Among the 1,620 patients enrolled in this study, 284 were defined as normotensive (group 1); 1,194 patients on treatment with less than three drugs were defined as the hypertension group (group 2); and 142 patients were defined as the RH group (group 3). The baseline characteristics of the study population and of each patient group are summarized in Table 1. Group 1 (normotensive individuals) contained a higher proportion of men, and showed a lower mean body mass index as well as lower rates of diabetes mellitus, smoking, dyslipidemia, cerebral vascular accident, metabolic syndrome, left atrial enlargement, and left ventricular hypertrophy than the other groups. Group 1 individuals also had lower systolic BP, diastolic BP, and baPWV than the other groups. No differences in age, body surface area, or proportion of individuals with chronic obstructive pulmonary disease was seen between the three groups. Group 3 subjects had higher systolic BP, diastolic BP, and baPWV than the other two groups. The laboratory results are summarized in Table 2. Group 1 had a lower left ventricular end diastolic diameter, lower left ventricular end systolic diameter, lower interventricular septum diameter, lower left ventricular mass index, and higher aortic root diameter than the other groups. No differences in total cholesterol, high-density lipoprotein cholesterol, low-density lipoprotein cholesterol, triglycerides, serum creatinine, estimated glomerular filtration rate, glycated hemoglobin, uric acid, left ventricular ejection fraction, posterior wall diameter, and left atrium diameter were noted between the groups. However, hemoglobin levels were significantly lower in group 3 than in group 1.

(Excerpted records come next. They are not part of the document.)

/-- Entry `n` of the plan window (R290, R294): the row of frame current + 1 + n; 0 before the first publication. From a frame's start to its publication
entry 7 is a frame not yet planned: it shows its number alone (DESIGN CHOICE, log entry 88). -/
def Device.planEntry (d : Device) (n : Nat) : PlanRow :=
  if d.pow.plan = [] then {} else (d.planRow (d.frame + 1 + n)).getD { frame := d.frame + 1 + n }

/-- A slice's pace (R271, R294). -/
def Device.paceWords (d : Device) (s : Nat) : List Nat :=
  let ref (i : Nat) : Nat := Config.paceRef s (600 + 25 * i)
  [d.pow.pace.getD s 0 % 65536 + b2n (d.slices.contains s) * 65536]
    ++ (List.range 6).map (fun i => ref (2 * i) % 65536 + (if i = 5 then 0 else ref (2 * i + 1) % 65536 * 65536)) ++ [0]

/-- The code of a key slot's state (R382). -/
def keyCode : KeySt → Nat
  | .unbound => 1 | .active => 2 | .inactive => 3 | .erased => 4

/-- A key table entry (R382). -/
def KeySlot.show (k : KeySlot) : List Nat :=
  [k.handle,
   keyCode k.st + b2n (decide (k.key.length = 32)) * 8 + k.pos * 16 + b2n k.rekey * 64 + b2n k.hard * 128 + b2n k.everBound * 256,
   k.chan, k.activateAt % 2 ^ 32, k.use_ % 2 ^ 32, k.use_ / 2 ^ 32 % 512, k.highFrame.getD 0 % 2 ^ 32, k.segNext % 2 ^ 18]

/-- A pool entry (R417). -/
def Device.poolWords (d : Device) (i : Nat) : List Nat :=
  match d.pool? i with
  | none => List.replicate 8 0
  | some p =>
    [p.handle, b2n p.dram + b2n p.wait * 2 + b2n (d.poolBp p) * 4 + b2n (d.cells.waiters.any (fun w => w.pool = i)) * 8 + p.waitNs * 65536,
     p.minU, p.maxU, p.bpU, p.held % 2 ^ 32, p.held / 2 ^ 32 % 4, 0]

/-- A free fault log entry (R417). -/
def FEntry.show (e : FEntry) : List Nat :=
  [e.frame, e.offset + e.kind * 2 ^ 17 + e.req * 2 ^ 24, e.ptr % 2 ^ 32, e.ptr / 2 ^ 32 + e.gen * 16 + e.foundGen * 2 ^ 10,
   e.owner, e.foundOwner, 0, 0]

/-- A queue entry (R420). -/
def Device.queueWords (d : Device) (i : Nat) : List Nat :=
  match d.queue? i with
  | none => [0, b2n (d.cells.flushed.contains i) * 256, 0, 0, 0, 0, 0, 0]
  | some q =>
    let head := if q.pkts = 0 then 3 else d.hdrStatus q.head
    [q.handle,
     q.pool + b2n q.flush * 256 + b2n q.closed * 512 + head * 1024 + b2n (decide (q.maxCells ≤ q.cells)) * 4096 + b2n q.cut * 8192,
     q.head % 2 ^ 32, q.tail % 2 ^ 32, q.head / 2 ^ 32 + q.tail / 2 ^ 32 * 16, q.pkts, q.cells, q.maxCells]

/-- A node entry (R453). A root or terminal node shows whether it exists. -/
def Device.nodeWords (d : Device) (k : Nat) : List Nat :=
  let n := d.node k
  let term := decide (keyLevel k = 1) && decide (keyIdx k < 32768)
  let up := d.nodeUp k
  let gate := match d.gateOf k with | some g => g.handle | none => 0
  [(if term then termTree (keyIdx k) else n.parent) + (if term then 0 else n.plevel) * 2 ^ 20 + b2n up * 2 ^ 31,
   n.weight + n.rank * 2 ^ 16 + b2n n.comp * 2 ^ 19, d.aw 4 k % 2 ^ 32, gate, n.rate, n.burst + n.adj * 2 ^ 24]

/-- A queue's scheduling entry (R453). -/
def Device.queueSched (d : Device) (i : Nat) : List Nat :=
  match d.queue? i with
  | none => List.replicate 7 0
  | some q =>
    [q.handle, q.parent + q.level * 2 ^ 20 + q.rank * 2 ^ 22, q.weight + q.lag * 65536, q.rtPool, q.sample, q.delayLast % 2 ^ 32, q.delayMax % 2 ^ 32]

/-- A shaper entry (R453): its bucket in whole bytes now. -/
def Device.shaperWords (d : Device) (i : Nat) : List Nat :=
  match Tbl.get? d.traffic.shapers i with
  | none => List.replicate 5 0
  | some s => [s.handle, s.rate, s.burst + s.adj * 2 ^ 24, s.target, unsign 32 (Bucket.at s.bucket s.rate s.burst d.now / 8000000)]

/-- A gate list entry (R453). -/
def Device.gateWords (d : Device) (i : Nat) : List Nat :=
  match Tbl.get? d.traffic.gates i with
  | none => List.replicate 6 0
  | some g =>
    let st := match g.st with | .scheduled => 1 | .inForce => 2 | .idle => 3
    [g.handle, g.node, st + (if g.st = .inForce then g.cur else 0) * 256, g.start % 2 ^ 32, g.start / 2 ^ 32 % 2 ^ 32, g.cycle]

/-- A FlexE group entry (R490). -/
def Device.groupWords (d : Device) (g : Nat) : List Nat :=
  let x := d.group g
  [x.number + b2n x.en * 2 ^ 31,
   x.mask + x.chiplet * 2 ^ 16 + x.txCal * 2 ^ 18 + x.rxCal * 2 ^ 19 + b2n x.calReq * 2 ^ 20 + b2n x.crSent * 2 ^ 21 + b2n x.caSeen * 2 ^ 22,
   (if x.en then d.groupConds g % 64 else 0), x.switchFrame % 2 ^ 32, 0, 0, 0, 0]

/-- Whether an address of window 1 of the FlexE page names a row (R490). -/
def connRowOk (a : Nat) : Bool := decide (a < 65536) && decide (a % 512 < 160)

/-- A row of a connection memory (R490). -/
def Device.connWords (d : Device) (a : Nat) : List Nat :=
  [((List.range 4).map (fun k => Tbl.getD d.net.conn (4 * a + k) 0xFF * 2 ^ (8 * k))).sum]

/-- A FlexE client entry (R490). -/
def Device.clientWords (d : Device) (k : Nat) : List Nat :=
  let c := d.client k
  [c.id + c.group * 65536 + b2n c.en * 2 ^ 31, d.txSlots k + d.rxSlots k * 2 ^ 10 + b2n (d.clientUp k) * 2 ^ 20]

/-- One word of a window of the SEC (R591). -/
def Device.secWord (d : Device) (w a : Nat) : Option Nat :=
  let le (bs : List Nat) (i : Nat) : Nat := ((List.range 4).map (fun j => bs.getD (4 * i + j) 0 % 256 * 2 ^ (8 * j))).sum
  if w = 0 then (if a < 64 then some (le (d.sec.meas.getD (a / 8) []) (a % 8)) else none)
  else if w = 1 then
    (if a < 2048 then some (Tbl.getD d.sec.input a 0) else if a < 2056 then some (d.challenge.getD (a - 2048) 0) else none)
  else if w = 2 then (if a < 1365 then some (le d.sec.report a) else none)
  else if a < 15 then some (le (Config.identityPub d.fuses.uds) a)
  else if a = 16 ∨ a = 17 then some (bits d.fuses.serial (32 * (a - 16)) 32)
  else none

/-- Units in service and spares left of a kind (R592, R612). -/
def Device.spareWords (d : Device) (kind : Nat) : List Nat :=
  let base := [0, 32, 32, 8, 256, 64, 32, 32, 64, 2816].getD kind 0
  let spares := [0, 4, 2, 1, 16, 2, 1, 1, 32, 640].getD kind 0
  let n (l : List Nat) : Nat := (l.filter (fun u => decide (u / 2 ^ 20 = kind))).length
  [(base + n d.spm.brought - n d.spm.retired) + (spares - n d.spm.brought) * 65536]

Table 1 Clinical characteristics of subjects
Notes: *Denotes significant difference; aP<0.05 versus group 1; bP<0.05 versus group 1; cP<0.05 versus group 2. Data are expressed as mean ± standard deviation.
Abbreviations: BMI, body mass index; BSA, body surface area; CVA, cerebral vascular accident; COPD, chronic obstructive pulmonary disease; LAE, left atrium enlargement; LVH, left ventricular hypertrophy; SBP, systolic blood pressure; DBP, diastolic blood pressure; baPWV, brachial-ankle pulse wave velocity.

Table 2 Laboratory findings
Notes: *Denotes significant difference; aP<0.05 versus group 1; bP<0.05 versus group 1. Data are expressed as mean ± standard deviation.
Abbreviations: TC, total cholesterol; HDL-C, high-density lipoprotein cholesterol; LDL-C, low-density lipoprotein cholesterol; eGFR, estimated glomerular filtration rate; HbA1C, glycated hemoglobin; LVEDD, left ventricular end diastolic diameter; LVESD, left ventricular end systolic diameter; EF, ejection fraction; IVSD, interventricular septum diameter; PWD, posterior wall diameter; LA, left atrium; AO, aortic root; LVMI, left ventricular mass index.

Major antihypertensive and antihyperlipidemic drug categories are summarized in Table 3. The frequently prescribed antihypertensive agents were angiotensin receptor blockers and calcium channel blockers. In group 3, 57% of patients used diuretics, and statins were used by 22.7% of patients in group 2 and 29.6% of those in group 3 (not statistically significant).

Table 3 Components of antihypertensive and antihyperlipidemic drugs
Note: *Denotes significant difference.
Abbreviations: CCB, calcium channel blocker; ACEI, angiotensin-converting enzyme inhibitor; ARB, angiotensin receptor blocker.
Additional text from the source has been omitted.